[Provided entries — start]

/-! ## emit -/

section
variable (s : State) (o : Out)
@[simp] theorem emit_mem : (s.emit o).mem = s.mem := rfl
@[simp] theorem emit_poison : (s.emit o).poison = s.poison := rfl
@[simp] theorem emit_shadows : (s.emit o).shadows = s.shadows := rfl
@[simp] theorem emit_classes : (s.emit o).classes = s.classes := rfl
@[simp] theorem emit_tlb : (s.emit o).tlb = s.tlb := rfl
@[simp] theorem emit_invals : (s.emit o).invals = s.invals := rfl
@[simp] theorem emit_pkg : (s.emit o).pkg = s.pkg := rfl
@[simp] theorem emit_ps : (s.emit o).ps = s.ps := rfl
@[simp] theorem emit_cycles : (s.emit o).cycles = s.cycles := rfl
@[simp] theorem emit_dieSince : (s.emit o).dieSince = s.dieSince := rfl
@[simp] theorem emit_nextGrid : (s.emit o).nextGrid = s.nextGrid := rfl
@[simp] theorem emit_grids : (s.emit o).grids = s.grids := rfl
@[simp] theorem emit_gangs : (s.emit o).gangs = s.gangs := rfl
@[simp] theorem emit_groups : (s.emit o).groups = s.groups := rfl
@[simp] theorem emit_warps : (s.emit o).warps = s.warps := rfl
@[simp] theorem emit_cores : (s.emit o).cores = s.cores := rfl
@[simp] theorem emit_saved : (s.emit o).saved = s.saved := rfl
@[simp] theorem emit_ticket : (s.emit o).ticket = s.ticket := rfl
@[simp] theorem emit_served : (s.emit o).served = s.served := rfl
@[simp] theorem emit_commits : (s.emit o).commits = s.commits := rfl
@[simp] theorem emit_lock : (s.emit o).lock = s.lock := rfl
@[simp] theorem emit_lockQueue : (s.emit o).lockQueue = s.lockQueue := rfl
@[simp] theorem emit_txSlots : (s.emit o).txSlots = s.txSlots := rfl
@[simp] theorem emit_slotQueue : (s.emit o).slotQueue = s.slotQueue := rfl
@[simp] theorem emit_remote : (s.emit o).remote = s.remote := rfl
@[simp] theorem emit_nextRemote : (s.emit o).nextRemote = s.nextRemote := rfl
@[simp] theorem emit_dxctb : (s.emit o).dxctb = s.dxctb := rfl
@[simp] theorem emit_dxfq : (s.emit o).dxfq = s.dxfq := rfl
@[simp] theorem emit_pend : (s.emit o).pend = s.pend := rfl
@[simp] theorem emit_heldFaults : (s.emit o).heldFaults = s.heldFaults := rfl
@[simp] theorem emit_ringWritten : (s.emit o).ringWritten = s.ringWritten := rfl
@[simp] theorem emit_faultSeq : (s.emit o).faultSeq = s.faultSeq := rfl
@[simp] theorem emit_dxcorr : (s.emit o).dxcorr = s.dxcorr := rfl
@[simp] theorem emit_dxpois : (s.emit o).dxpois = s.dxpois := rfl
@[simp] theorem emit_dxsnap : (s.emit o).dxsnap = s.dxsnap := rfl
@[simp] theorem emit_snapCount : (s.emit o).snapCount = s.snapCount := rfl
@[simp] theorem emit_snapAt : (s.emit o).snapAt = s.snapAt := rfl
@[simp] theorem emit_snapLatched : (s.emit o).snapLatched = s.snapLatched := rfl
@[simp] theorem emit_dxobj : (s.emit o).dxobj = s.dxobj := rfl
@[simp] theorem emit_objPending : (s.emit o).objPending = s.objPending := rfl
@[simp] theorem emit_objects : (s.emit o).objects = s.objects := rfl
@[simp] theorem emit_dxrtsel : (s.emit o).dxrtsel = s.dxrtsel := rfl
@[simp] theorem emit_routes : (s.emit o).routes = s.routes := rfl
@[simp] theorem emit_linkReplay : (s.emit o).linkReplay = s.linkReplay := rfl
@[simp] theorem emit_linkDown : (s.emit o).linkDown = s.linkDown := rfl
@[simp] theorem emit_linkBad : (s.emit o).linkBad = s.linkBad := rfl
@[simp] theorem emit_modq : (s.emit o).modq = s.modq := rfl
@[simp] theorem emit_hubq : (s.emit o).hubq = s.hubq := rfl
@[simp] theorem emit_dieq : (s.emit o).dieq = s.dieq := rfl
@[simp] theorem emit_purges : (s.emit o).purges = s.purges := rfl
@[simp] theorem emit_dxrw : (s.emit o).dxrw = s.dxrw := rfl
@[simp] theorem emit_nodeWins : (s.emit o).nodeWins = s.nodeWins := rfl
@[simp] theorem emit_partials : (s.emit o).partials = s.partials := rfl
@[simp] theorem emit_ports : (s.emit o).ports = s.ports := rfl
@[simp] theorem emit_dir : (s.emit o).dir = s.dir := rfl
@[simp] theorem emit_dirOrder : (s.emit o).dirOrder = s.dirOrder := rfl
@[simp] theorem emit_holders : (s.emit o).holders = s.holders := rfl
@[simp] theorem emit_asks : (s.emit o).asks = s.asks := rfl
@[simp] theorem emit_nextTag : (s.emit o).nextTag = s.nextTag := rfl
@[simp] theorem emit_replyTo : (s.emit o).replyTo = s.replyTo := rfl
@[simp] theorem emit_instances : (s.emit o).instances = s.instances := rfl
@[simp] theorem emit_closedIds : (s.emit o).closedIds = s.closedIds := rfl
@[simp] theorem emit_joinWait : (s.emit o).joinWait = s.joinWait := rfl
@[simp] theorem emit_side : (s.emit o).side = s.side := rfl
@[simp] theorem emit_sideUse : (s.emit o).sideUse = s.sideUse := rfl
@[simp] theorem emit_plans : (s.emit o).plans = s.plans := rfl
@[simp] theorem emit_digests : (s.emit o).digests = s.digests := rfl
@[simp] theorem emit_digestsDue : (s.emit o).digestsDue = s.digestsDue := rfl
@[simp] theorem emit_xqCoded : (s.emit o).xqCoded = s.xqCoded := rfl
@[simp] theorem emit_xqMisses : (s.emit o).xqMisses = s.xqMisses := rfl
@[simp] theorem emit_nextOp : (s.emit o).nextOp = s.nextOp := rfl
@[simp] theorem emit_dxflsel : (s.emit o).dxflsel = s.dxflsel := rfl
@[simp] theorem emit_flows : (s.emit o).flows = s.flows := rfl
@[simp] theorem emit_eth : (s.emit o).eth = s.eth := rfl
@[simp] theorem emit_dxpcw : (s.emit o).dxpcw = s.dxpcw := rfl
@[simp] theorem emit_pcieQ : (s.emit o).pcieQ = s.pcieQ := rfl
@[simp] theorem emit_msix : (s.emit o).msix = s.msix := rfl
@[simp] theorem emit_images : (s.emit o).images = s.images := rfl
@[simp] theorem emit_ckpt : (s.emit o).ckpt = s.ckpt := rfl
@[simp] theorem emit_bands : (s.emit o).bands = s.bands := rfl
@[simp] theorem emit_clkMhz : (s.emit o).clkMhz = s.clkMhz := rfl
@[simp] theorem emit_clkNext : (s.emit o).clkNext = s.clkNext := rfl
@[simp] theorem emit_clkFail : (s.emit o).clkFail = s.clkFail := rfl
@[simp] theorem emit_clkFix : (s.emit o).clkFix = s.clkFix := rfl
@[simp] theorem emit_throttle : (s.emit o).throttle = s.throttle := rfl
@[simp] theorem emit_amps : (s.emit o).amps = s.amps := rfl
@[simp] theorem emit_thrEvents : (s.emit o).thrEvents = s.thrEvents := rfl
@[simp] theorem emit_quietSince : (s.emit o).quietSince = s.quietSince := rfl
@[simp] theorem emit_bootReason : (s.emit o).bootReason = s.bootReason := rfl
@[simp] theorem emit_bootAttempts : (s.emit o).bootAttempts = s.bootAttempts := rfl
@[simp] theorem emit_bootMinimal : (s.emit o).bootMinimal = s.bootMinimal := rfl
@[simp] theorem emit_boot : (s.emit o).boot = s.boot := rfl
@[simp] theorem emit_bootArea : (s.emit o).bootArea = s.bootArea := rfl
@[simp] theorem emit_powered : (s.emit o).powered = s.powered := rfl
@[simp] theorem emit_harts : (s.emit o).harts = s.harts := rfl
@[simp] theorem emit_moves : (s.emit o).moves = s.moves := rfl
@[simp] theorem emit_iss : (s.emit o).iss = s.iss := rfl
end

[Provided entries — finish]

In the listing above, start at the line with "s.bands := rfl", go on through the line with "s.bootReason := rfl", and copy each of those lines exactly; leave out all the rest.

@[simp] theorem emit_bands : (s.emit o).bands = s.bands := rfl
@[simp] theorem emit_clkMhz : (s.emit o).clkMhz = s.clkMhz := rfl
@[simp] theorem emit_clkNext : (s.emit o).clkNext = s.clkNext := rfl
@[simp] theorem emit_clkFail : (s.emit o).clkFail = s.clkFail := rfl
@[simp] theorem emit_clkFix : (s.emit o).clkFix = s.clkFix := rfl
@[simp] theorem emit_throttle : (s.emit o).throttle = s.throttle := rfl
@[simp] theorem emit_amps : (s.emit o).amps = s.amps := rfl
@[simp] theorem emit_thrEvents : (s.emit o).thrEvents = s.thrEvents := rfl
@[simp] theorem emit_quietSince : (s.emit o).quietSince = s.quietSince := rfl
@[simp] theorem emit_bootReason : (s.emit o).bootReason = s.bootReason := rfl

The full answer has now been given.